A drug to boost female sex drive could be worth billions to the company that manages to get it approved by the FDA. Recently, two new treatments have made strides towards that goal. But some are skeptical of the real value of such a drug to the women it's supposed to help.
In late 2004, FDA approval of Intrinsa, a testosterone patch for low female sex drive, seemed imminent. News reports heralded Intrinsa as a "Viagra for her," suggesting that it would revolutionize sexual health for women just as erectile dysfunction pills had for men.
Except an FDA advisory panel saw things differently. Finding numerous problems with the evidence for the drug's effectiveness and safety, experts on the panel voted against approving it. Procter & Gamble, the company responsible for Intrinsa, withdrew its application. Procter & Gamble is a WebMD sponsor.
Now the frontrunner in the race to market the first prescription drug for low female sex drive is Boehringher-Ingelheim Pharmaceuticals. It has a drug called flibanserin in phase III clinical trials, the final phase of drug testing required for FDA approval. The company is a WebMD sponsor.

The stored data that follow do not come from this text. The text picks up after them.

/-- Settles O10: a close with nothing to capture and a void retire the check, and a close with captures takes them
through the wait queue in their order. -/
theorem closingRequestsComplete : Obligations.ClosingRequestsComplete := by
  refine ⟨fun _ _ _ _ _ hj hn hmay hready hserver hpend hopen =>
    voidCheck_completes hj hn hmay hready hserver hpend hopen, ?_, ?_⟩
  · intro s h number slot c hj hn hmay hready hpend hclose hnone
    refine closeCheck_eq hj hn hmay hready hpend hclose ?_
    rw [hnone, List.isEmpty_nil, if_pos rfl, retiredBody, hn.number_eq]
  · intro s h number slot c hj hn hmay hready hpend hclose hsome
    have hcheck : ∀ j, ((s.hear h.term).startClose slot ((s.hear h.term).toCapture c)).check? j
        = if j = slot then some c.toClosing else s.check? j := fun j => by
      rw [State.startClose_check? (hn.hear _).2, State.hear_check?]
    have hself := (hcheck slot).trans (if_pos rfl)
    refine ⟨_, closeCheck_eq hj hn hmay hready hpend hclose ?_, hself, fun j hjs => by rw [hcheck, if_neg hjs], ?_,
      fun i => State.startClose_tender? _ i⟩
    · rw [if_neg (by simpa using hsome), takenSummary_of_check hself, summary_of_fck (v := s) (by simp)]
      rfl
    · rw [State.startClose_queue, State.hear_aqp]

end

/-- Settles O9: no test of the three requests refuses, and each writes its one change. -/
theorem checkRequestsComplete : Obligations.CheckRequestsComplete :=
  ⟨fun _ _ _ _ _ _ _ hj hn hmay hready hopen hc1 hc2 hok =>
      updateCheck_completes hj hn hmay hready hopen hc1 hc2 hok,
    fun _ _ _ _ _ hj hn hmay hready hopen => presentCheck_completes hj hn hmay hready hopen,
    fun _ _ _ _ _ _ _ hj hn hmay hready hclose hany hmoves howns =>
      transferCheck_completes hj hn hmay hready hclose hany hmoves howns⟩

/-! ## Parked changes (08 R150, R151) -/

section
variable {s : State} {slot : Nat} {c : Check}

theorem State.mapLeases_tender? (s : State) (slot : Nat) (f : Lease → Lease) (i : Nat) :
    (s.mapLeases slot f).tender? i = (s.tender? i).map fun x =>
      if x.slot = slot ∧ x.state = .tipWait then { x with lease := f x.lease } else x := by
  simp only [State.tender?, State.mapLeases, List.getElem?_map]
  cases s.tdu.pool[i]? with
  | none => rfl
  | some o => cases o <;> rfl

/-- A check with one hold reason more (08 R144). -/
def Check.heldFor (c : Check) (r : HoldReason) : Check :=
  { c with holds := c.holds.put r true, version := nextVersion c.version }

/-- The first hold reason of a check hands on HELD and pauses its leases (08 R144). -/
theorem State.addHold_of_unheld (hc : s.check? slot = some c) (hheld : c.held = false) (r : HoldReason) :
    s.addHold slot r
      = ((s.modCheck slot fun _ => c.heldFor r).handEvent c.number .held).mapLeases slot (Lease.pause s.now) := by
  have hmod : (s.modCheck slot fun c => { c with holds := c.holds.put r true, version := nextVersion c.version })
      = s.modCheck slot fun _ => c.heldFor r := State.modCheck_congr hc rfl
  simp only [State.addHold, hc, hheld, hmod, Bool.false_eq_true, if_false, State.now, State.modCheck_fck]

/-- The state after a change has been parked, from the state in which the record was made (08 R150). -/
def State.parkedAt (s : State) (slot : Nat) (a : Approval) : State :=
  if s.apu.table = [] then ((s.withRecord a).addHold slot .approval).announceWaiting
  else (s.withRecord a).addHold slot .approval

section
variable (hc : s.check? slot = some c) (hheld : c.held = false) (a : Approval)
include hc hheld

theorem State.withRecord_addHold :
    (s.withRecord a).addHold slot .approval
      = (((s.withRecord a).modCheck slot fun _ => c.heldFor .approval).handEvent c.number .held).mapLeases slot
          (Lease.pause s.now) :=
  (s.withRecord a).addHold_of_unheld hc hheld .approval

theorem State.parkedAt_check? (j : Nat) :
    (s.parkedAt slot a).check? j = if j = slot then some (c.heldFor .approval) else s.check? j := by
  have hhold : ((s.withRecord a).addHold slot .approval).check? j
      = if j = slot then some (c.heldFor .approval) else s.check? j := by
    rw [State.withRecord_addHold hc hheld, State.mapLeases_check?, State.handEvent_check?, State.modCheck_check?]
    have hsame : (s.withRecord a).check? j = s.check? j := rfl
    by_cases hj : slot = j
    · subst hj; simp [hsame, hc]
    · simp [hsame, hj, Ne.symm hj]
  rw [← hhold]
  unfold State.parkedAt
  split <;> simp [State.check?]

theorem State.parkedAt_tender? (i : Nat) :
    (s.parkedAt slot a).tender? i = (s.tender? i).map fun x =>
      if x.slot = slot ∧ x.state = .tipWait then { x with lease := x.lease.pause s.now } else x := by
  have hhold : ((s.withRecord a).addHold slot .approval).tender? i = (s.tender? i).map fun x =>
      if x.slot = slot ∧ x.state = .tipWait then { x with lease := x.lease.pause s.now } else x := by
    rw [State.withRecord_addHold hc hheld, State.mapLeases_tender?, State.handEvent_tender?]
    rfl
  rw [← hhold]
  unfold State.parkedAt
  split <;> simp [State.tender?]

theorem State.parkedAt_hits : (s.parkedAt slot a).wnu.hits = (s.handEvent c.number .held).wnu.hits := by
  have hhold : ((s.withRecord a).addHold slot .approval).wnu.hits = (s.handEvent c.number .held).wnu.hits := by
    rw [State.withRecord_addHold hc hheld]
    exact State.handEvent_hits_congr (s := (s.withRecord a).modCheck slot _) (t := s) rfl rfl c.number .held
  rw [← hhold]
  unfold State.parkedAt
  split <;> simp

/-- Parking makes the record and answers with the check as the hold leaves it (08 R150, R151). -/
theorem State.park_eq (term : Nat) (change : Parked) :
    s.park slot term change
      = (s.parkedAt slot (s.parkRecord slot term change),
          reply .parked (be1 (s.parkRecord slot term change).number ++ be1 change.toNat ++ parkedBytes change
            ++ s.summary (c.heldFor .approval))) := by
  have hfst : (s.park slot term change).1 = s.parkedAt slot (s.parkRecord slot term change) := by
    simp only [State.park_fst, State.parkedAt, List.isEmpty_iff]
  have hsnd : (s.park slot term change).2
      = reply .parked (be1 (s.parkRecord slot term change).number ++ be1 change.toNat ++ parkedBytes change
          ++ (s.park slot term change).1.summaryAt slot) := by
    simp only [State.park, State.parkRecord, List.length_map]
  have hsummary : (s.parkedAt slot (s.parkRecord slot term change)).summaryAt slot
      = s.summary (c.heldFor .approval) := by
    rw [State.summaryAt, State.parkedAt_check? hc hheld, if_pos rfl]
    refine summary_of_fck ?_ _
    unfold State.parkedAt
    split <;> simp [State.withRecord]
  rw [← hsummary, ← hfst, ← hsnd]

Flibanserin is a bit mysterious. It is a kind of antidepressant, but it hasn't been approved previously for any use. Boehringher-Ingelheim is saying little publicly about the drug. The company declined WebMD's request to interview a company representative, instead issuing a prepared statement. The statement does not explain how the drug is supposed to work, other than that "flibanserin is a molecule acting on the central nervous system and is not a hormone product."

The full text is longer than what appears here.